I agree, LS1 tech is a great forum for conversion info.


----------



## chui1980 (Jun 5, 2013)

UPDATE! ENGINE IS ALMOST READY TO START. i BOUGHT AN ENTIRE NEW HARNESS WITH NEW PCM PROGRAMMED FOR WHAT I HAVE. INSTALL NEW MILD CAM. HIGH FLOW INTAKE MANIFOLD. 102MM THROTLE BODY. MSD FUEL PUMP. STOCK COILS BUT WILL REPLACE WITH MSD LATER. PORTED HEADS FOR THE MANIFOLDS. COMPUTER IS PROGRAMMED SO IT WILL WORK BETTER THAN STOCK. I HOPE IT ALL WORKS


----------



## BearGFR (Aug 25, 2008)

crustysack said:


> ... yes many on this site cry blasphemy if you even think of taking out your poncho motor, but they can rub that on their chest. ...


Tried that. Got all tangled up in the hair and I had to stop... 

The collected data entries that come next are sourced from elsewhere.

theorem State.rulePass_frame {wt : Touch} {s0 s : State} (hw :
    ({ lanes := true, ports := true, prismFlight := true, recirc := true, merge := true, fwdFlight := true,
       em := true, learnQ := true, fwdCtr := true, cells := true, portClass := true, queues := true,
       spillVoqs := true, lfsr := true, bufCtr := true, pkts := true, nextPkt := true, voqs := true,
       multiQ := true, pairs := true, links := true, arb := true, fabCtr := true, schedCtr := true,
       cores := true, flows := true, fix := true, fixCtr := true, targets := true, drops := true,
       notices := true, proofCtr := true, evt := true, mirrors := true, cand := true, mirQ := true,
       mirCtr := true, telCtr := true, dropCtr := true, portCtr := true, prismCtr := true, timeCtr := true,
       shares := true, rate := true, healthGen := true, irq := true, out := true, free := true } : Touch).or wt = wt)
    (hK : Frame wt s0 s) (id : Nat) (prof : Profile) :
    Frame wt s0 (State.rulePass s id prof) := by
  unfold State.rulePass
  exact Res5.dropPass_frame (Touch.le_trans rfl hw) _ _ _ _ (State.steps45_frame (Touch.le_trans rfl hw) hK _ _)

theorem State.lastPass_frame {wt : Touch} {s0 s : State} (hw : 
    ({ lanes := true, ports := true, prismFlight := true, recirc := true, merge := true, fwdFlight := true,
       em := true, learnQ := true, fwdCtr := true, cells := true, portClass := true, queues := true,
       spillVoqs := true, lfsr := true, bufCtr := true, pkts := true, nextPkt := true, voqs := true,
       multiQ := true, pairs := true, links := true, arb := true, fabCtr := true, pol := true,
       schedCtr := true, frer := true, cores := true, flows := true, fix := true, fixCtr := true,
       targets := true, drops := true, notices := true, proofCtr := true, evt := true, mirrors := true,
       cand := true, mirQ := true, mirCtr := true, telCtr := true, dropCtr := true, portCtr := true,
       prismCtr := true, timeCtr := true, redCtr := true, frerCtr := true, shares := true, rate := true,
       healthGen := true, irq := true, out := true, free := true } : Touch).or wt = wt)
    (hK : Frame wt s0 s) (id : Nat) (prof : Profile) (extra : Extra) : Frame wt s0 (State.lastPass s id prof extra) :=
    by
  refine Frame.step hK hw ?_
  unfold State.lastPass
  (try dsimp only)
  repeat' first
    | ((with_reducible show Touch.or _ _ = _) <;> rfl)
    | with_reducible (first
        | exact Frame.refl | apply State.countDrop_frame | apply Res5.counted_frame | apply State.dropFront_frame
        | apply State.generateStep_frame | apply Res5.queued_frame | apply State.recoverStep_frame
        | apply State.step6_frame | apply State.steps45_frame | apply State.updPkt_frame
        | apply State.dropLast_frame)
    | (intro _ hF; skip) | with_reducible assumption | split

theorem State.countPass_frame {wt : Touch} {s0 s : State} (hw : 
    ({ hits := true, prismCtr := true } : Touch).or wt = wt) (hK : Frame wt s0 s) (pk : Pkt) (o : PrismOut) (hit : Option (Nat × RuleAct)) : Frame wt s0 (s.countPass pk o hit) := by
  refine hK.step hw ?_
  unfold State.countPass
  extract_lets a b
  have hb : Frame ({ hits := true, prismCtr := true } : Touch) s b :=
    State.bumpPrism_frame rfl (State.bumpPrism_frame rfl (State.bumpPrism_frame rfl (State.bumpPrism_frame rfl .refl _ _ _) _ _ _)
      _ _ _) _ _ _
  clear_value b
  split
  · exact Frame.fields hb
  · exact State.bumpPrism_frame rfl hb _ _ _

theorem State.override_frame {wt : Touch} {s0 s : State} (hw : 
    ({ bufCtr := true, pkts := true, shares := true } : Touch).or wt = wt)
    (hK : Frame wt s0 s) (pk : Pkt) (a : RuleAct) (o : PrismOut) (idx : Nat) : Frame wt s0 (State.override s pk a o
    idx) := by
  refine Frame.step hK hw ?_
  unfold State.override
  (try dsimp only)
  repeat' first
    | ((with_reducible show Touch.or _ _ = _) <;> rfl)
    | with_reducible (first
        | exact Frame.refl | apply State.bumpBuf_frame | apply State.updPkt_frame | apply State.bumpBufAt_frame)
    | (intro _ hF; skip) | with_reducible assumption | (with_reducible refine Frame.ite (fun _ => ?_) (fun _ => ?_))

theorem State.requeue_frame {wt : Touch} {s0 s : State} (hw :
    ({ ports := true, recirc := true, portClass := true, queues := true, bufCtr := true, pkts := true,
       portCtr := true, shares := true, out := true } : Touch).or wt = wt)
    (hK : Frame wt s0 s) (id : Nat) (a : RuleAct) :
    Frame wt s0 (State.requeue s id a) := by
  refine Frame.step hK hw ?_
  unfold State.requeue
  (try dsimp only)
  repeat' first
    | ((with_reducible show Touch.or _ _ = _) <;> rfl)
    | with_reducible (first | exact Frame.refl | apply State.chargeWaiting_frame | apply State.updPkt_frame)
    | (with_reducible refine Frame.foldl _ (fun _ _ hF => ?_) _ ?_)
    | (intro _ hF; skip) | with_reducible assumption
    | (with_reducible refine Frame.ite (fun _ => ?_) (fun _ => ?_)) | split
    | fail_if_no_progress ((with_reducible apply Frame.fields); (case hq => rfl); (case hc => rfl))

theorem State.recirculate_frame {wt : Touch} {s0 s : State} (hw :
    ({ lanes := true, ports := true, prismFlight := true, recirc := true, merge := true, fwdFlight := true,
       em := true, learnQ := true, fwdCtr := true, cells := true, portClass := true, queues := true,
       spillVoqs := true, lfsr := true, bufCtr := true, pkts := true, nextPkt := true, voqs := true,
       multiQ := true, pairs := true, links := true, arb := true, fabCtr := true, schedCtr := true,
       cores := true, flows := true, fix := true, fixCtr := true, targets := true, drops := true,
       notices := true, proofCtr := true, evt := true, mirrors := true, cand := true, mirQ := true,
       mirCtr := true, telCtr := true, dropCtr := true, portCtr := true, prismCtr := true, timeCtr := true,
       shares := true, rate := true, healthGen := true, irq := true, out := true, free := true } : Touch).or wt = wt)
    (hK : Frame wt s0 s) (id : Nat) (prof : Profile) (a : RuleAct) :
    Frame wt s0 (State.recirculate s id prof a) := by
  unfold State.recirculate
  dsimp only
  have h5 := State.steps45_frame (Touch.le_trans rfl hw) hK (s.pkt id) prof
  generalize s.steps45 (s.pkt id) prof = r at h5 ⊢
  refine Frame.ite (fun _ => ?_) (fun _ => Frame.ite (fun _ => ?_) (fun _ => ?_))
  · exact Res5.dropPass_frame (Touch.le_trans rfl hw) _ _ _ _ h5
  · exact Res5.dropPass_frame (Touch.le_trans rfl hw) _ _ _ _ h5
  · exact State.requeue_frame (Touch.le_trans rfl hw) h5 _ _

Seriously, Crusty's car is one of the nicest I've seen even though I still think there must be a law somewhere against having a car that cool that will still get over 20mpg if you "be nice". It's just not natural I tell you.. Not fair! :cryin:

Chui, have you thought about one of those kits that lets you "hide" the coil packs by relocating them behind the heads?

Bear


----------



## chui1980 (Jun 5, 2013)

Bear I did. Trust me I wont have the coil packs exposed. I have several options I have in mind that looks great but intriguing. I am not sure about hiding behind the heads. Space and fitment is like politics..... Very questionable. I will let you know what I decide.


----------



## 68Resto-mod (Nov 10, 2009)

We have a guy in my Pontiac club that located the coils on a stainless steel bar and mounted them on the firewall. Looks real cool!


----------



## chui1980 (Jun 5, 2013)

You guys are getting really freaky with me in regards to the coils. I just want to run. I am doing something in regards to clean look but damm!!!!!!!! Fire Wall?


----------



## 1968gto421 (Mar 28, 2014)

chui1980 said:


> Bear I did. Trust me I wont have the coil packs exposed. I have several options I have in mind that looks great but intriguing. I am not sure about hiding behind the heads. Space and fitment is like politics..... Very questionable. I will let you know what I decide.



Saw a car at a cruise-in awhile back that had an LS swap and the guy had used the Holley "big block" valve covers to hide the coils. Looked really cool and gave it a tough look.


----------



## chui1980 (Jun 5, 2013)

You got my attention. I will look into this


----------